Dr.K の日記

日々の出来事を中心に、時々、好きな古伊万里について語ります。

伊万里 染付墨弾き梅花文輪花小皿

2020年07月31日 13時41分56秒 | 古伊万里

 今回は、「伊万里 染付墨弾き梅花文輪花小皿」の紹介です。

 これは、昭和54年に入手したもので、前回紹介した「伊万里 染付東屋山水文小皿」とは違って、ちゃんと五客組になっています(^-^;

 前回紹介した「伊万里 染付東屋山水文小皿」については、有田の窯のものではなく、志田窯のものではないだろうかというご意見をいただきましたが、これも、志田窯のものかもしれません。
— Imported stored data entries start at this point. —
theorem State.endInjections_holds {s : State} [May M .loop] [May M .host] [May M .rec_] [May M .out] (h : Holds R M B s) :
    Holds R M B (State.endInjections s) := by
  unfold State.endInjections
  with_reducible repeat' first
    | assumption | intro _ | dsimp only | apply State.diagAbort_holds | apply Holds.ite | apply Holds.foldl | split

theorem State.placeLine_holds {s : State} [May M .loop] (h : Holds R M B s) : Holds R M B (State.placeLine s) := by
  unfold State.placeLine
  with_reducible repeat' first
    | assumption | intro _ | dsimp only | apply State.onLoop_holds | apply Holds.ite | split

theorem State.droopStep_holds {s : State} [May M .loop] (h : Holds R M B s) : Holds R M B (State.droopStep s) := by
  unfold State.droopStep
  with_reducible repeat' first
    | assumption | intro _ | dsimp only | apply State.onLoop_holds | apply Holds.ite | split

theorem State.vltSwap_holds {s : State} [May M .loop] [May M .host] [May M .rec_] [May M .out] (h : Holds R M B s) :
    Holds R M B (State.vltSwap s) := by
  unfold State.vltSwap
  with_reducible repeat' first
    | assumption | intro _ | dsimp only | apply State.onLoop_holds | apply State.endInjections_holds | apply State.raise_holds
    | apply Holds.ite | split

theorem State.bankSwap_holds {s : State} [May M .loop] [May M .host] [May M .rec_] [May M .out] (h : Holds R M B s) :
    Holds R M B (State.bankSwap s) := by
  unfold State.bankSwap
  with_reducible repeat' first
    | assumption | intro _ | dsimp only | apply State.onLoop_holds | apply State.endInjections_holds | apply State.raise_holds
    | apply Holds.ite | split

theorem State.modeChange_holds {s : State} [May M .loop] [May M .host] [May M .rec_] [May M .out] (h : Holds R M B s) :
    Holds R M B (State.modeChange s) := by
  unfold State.modeChange
  with_reducible repeat' first
    | assumption | intro _ | dsimp only | apply State.onLoop_holds | apply State.endInjections_holds | apply Holds.ite | split

theorem State.demandSweep_holds {s : State} {w : Sweep} [May M .loop] [May M .host] [May M .rec_] [May M .out] (h : Holds R M B s) :
    Holds R M B (State.demandSweep s w) := by
  unfold State.demandSweep
  with_reducible repeat' first
    | assumption | intro _ | dsimp only | apply State.modeChange_holds | apply State.onLoop_holds | apply State.droopStep_holds
    | apply State.placeLine_holds | apply State.vltSwap_holds | apply State.diagCycle_holds | apply Holds.ite | split

theorem State.warmCheck_holds {s : State} {l : Nat} {f : StatusFrame} [May M .gate] [May M .rec_] (h : Holds R M B s) :
    Holds R M B (State.warmCheck s l f) := by
  unfold State.warmCheck
  with_reducible repeat' first
    | assumption | intro _ | dsimp only | apply State.raise_holds | apply State.onReceiver_holds | apply Holds.ite | split

theorem State.noteBus_holds {s : State} {l : Nat} {f : StatusFrame} [May M .loop] (h : Holds R M B s) :
    Holds R M B (State.noteBus s l f) := by
  unfold State.noteBus
  with_reducible repeat' first
    | assumption | intro _ | dsimp only | apply State.onLoop_holds | apply Holds.ite | split

theorem State.armedCheck_holds {s : State} [May M .gate] (h : Holds R M B s) : Holds R M B (State.armedCheck s) := by
  unfold State.armedCheck
  with_reducible repeat' first
    | assumption | intro _ | dsimp only | apply State.onGate_holds | apply Holds.ite | split

theorem State.telemSweep_holds {s : State} [May M .gate] (h : Holds R M B s) : Holds R M B (State.telemSweep s) := by
  unfold State.telemSweep
  with_reducible repeat' first
    | assumption | intro _ | dsimp only | apply State.onGate_holds | apply Holds.ite | split

theorem State.telemPeriod_holds {s : State} [May M .gate] (h : Holds R M B s) : Holds R M B (State.telemPeriod s) := by
  unfold State.telemPeriod
  with_reducible repeat' first
    | assumption | intro _ | dsimp only | apply State.onGate_holds | apply Holds.ite | split

theorem State.takeStatus_holds {s : State} {l : Nat} {f : StatusFrame} {receipt : Nat} [May M .ring] [May M .est] [May M .gate] [May M .loop] [May M .rec_] [May M .out] (h : Holds R M B s) :
    Holds R M B (State.takeStatus s l f receipt) := by
  unfold State.takeStatus
  with_reducible repeat' first
    | assumption | intro _ | dsimp only | apply State.onRx_holds | apply State.warmCheck_holds | apply State.noteBus_holds
    | apply State.onReceiver_holds | apply State.stageTrip_holds | apply State.restartPhase_holds | apply State.armedCheck_holds
    | apply State.telemPeriod_holds | apply Holds.ite | apply Holds.foldl | split

theorem State.noteDelay_holds {s : State} {l : Nat} {f : StatusFrame} {flight : Int} [May M .gate] (h : Holds R M B s) :
    Holds R M B (State.noteDelay s l f flight) := by
  unfold State.noteDelay
  with_reducible repeat' first
    | assumption | intro _ | dsimp only | apply State.onReceiver_holds | apply Holds.ite | split

theorem State.sendArm_holds {s : State} {clear : Bool} [May M .gate] [May M .out] (h : Holds R M B s) :
    Holds R M B (State.sendArm s clear) := by
  unfold State.sendArm
  with_reducible repeat' first
    | assumption | intro _ | dsimp only | apply State.onGate_holds | apply State.emitAll_holds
 ただ、志田窯というものの存在が一般的に知られるようになりましたのは、「伊万里 志田窯の染付皿 ー江戸後・末期の作風をみるー」(小木一良・横粂 均・青木克巳著 里文出版 平成6年10月25日発行)という本が発行されてからのことですから、この小皿を買った時点では、私は、これを、有田製の「古伊万里」と確信して買ってはいるわけですね(^^;

 この「伊万里 志田窯の染付皿 ー江戸後・末期の作風をみるー」という本も、買った頃に一度読んでいるだけで、今では、内容もほとんど忘れてしまいましたので、また読み返して勉強しようと思っています。

 では、次に、「伊万里 染付墨弾き梅花文輪花小皿」を紹介いたします。

 

 

表面

 

 

裏面

 

 

表面(5枚を代表して)

 

 

裏面(5枚を代表して)

 

製作年代: 江戸時代後期(1800~1840年代)(文化・文政・天保年間)

サ イ ズ : 口径;10.5cm  高台径;6.2cm

 

 


 

追記(令和2年8月5日)

 久しぶりに、「伊万里 志田窯の染付皿 ー江戸後・末期の作風をみるー」(小木一良・横粂 均・青木克巳著 里文出版 平成6年10月25日発行)を読み返しました。

 そこには、志田窯の製品には次のような特徴があることをが書かれていました。

① 染付の発色効果を上げるため、素地に白化粧(エンゴベー)を施している場合が多いこと。

② 主文様のみを絵画調に大胆に描き、主文様の他に他の文様を添えない場合が多いこと。

 

 その特徴に照らし合わせますと、この小皿には上記の①と②の特徴が見られませんので、志田窯の製品ではないように思われます。


伊万里 染付東屋山水文小皿

2020年07月30日 10時17分43秒 | 古伊万里

 今回は、「伊万里 染付東屋山水文小皿」の紹介です。

 この小皿は、昭和52年に手に入れたものですが、何故か4枚です(-_-;) 多分、数が5枚になると、五客揃いとなり、値段も高くなるので、半端な数の4枚だけあったもののすべてを買ったからでしょう。

 当時、正式な(?)古伊万里は元禄・享保以前のものとされ、それ以後のものは幕末物とされて相手にされず、値段も安く出回っていました。

 当時の私は、古伊万里コレクターとしては駆け出しで、とても、とても、正式な(?)古伊万里である、いわゆる筋物の古伊万里などは買えなかったものですから、このような幕末物を買ってきては、古伊万里の勉強をしていたわけですね。

 そんなことで、本来なら、このような物を、わざわざこのブログで紹介するのはおこがましいのですが、当時、どのようなものが市場に出回っていたのかを知るうえでは、多少は参考になるのかなと考え、紹介することとした次第です。

 この小皿は、今でも、よく、骨董雑誌などに登場しますし、現に、骨董市などにも登場してきますね。

 この小皿は、当時は幕末物と言われていたわけですが、正に、その名の通り、幕末に近い頃に作られたものと思われます。1820~1860年代頃にかけて作られたものと思われます。

 また、当時、かなりの人気があったとみえ、長年にわたって数多く作られたのでしょうね。今でも骨董市などに登場するくらいですから、、、。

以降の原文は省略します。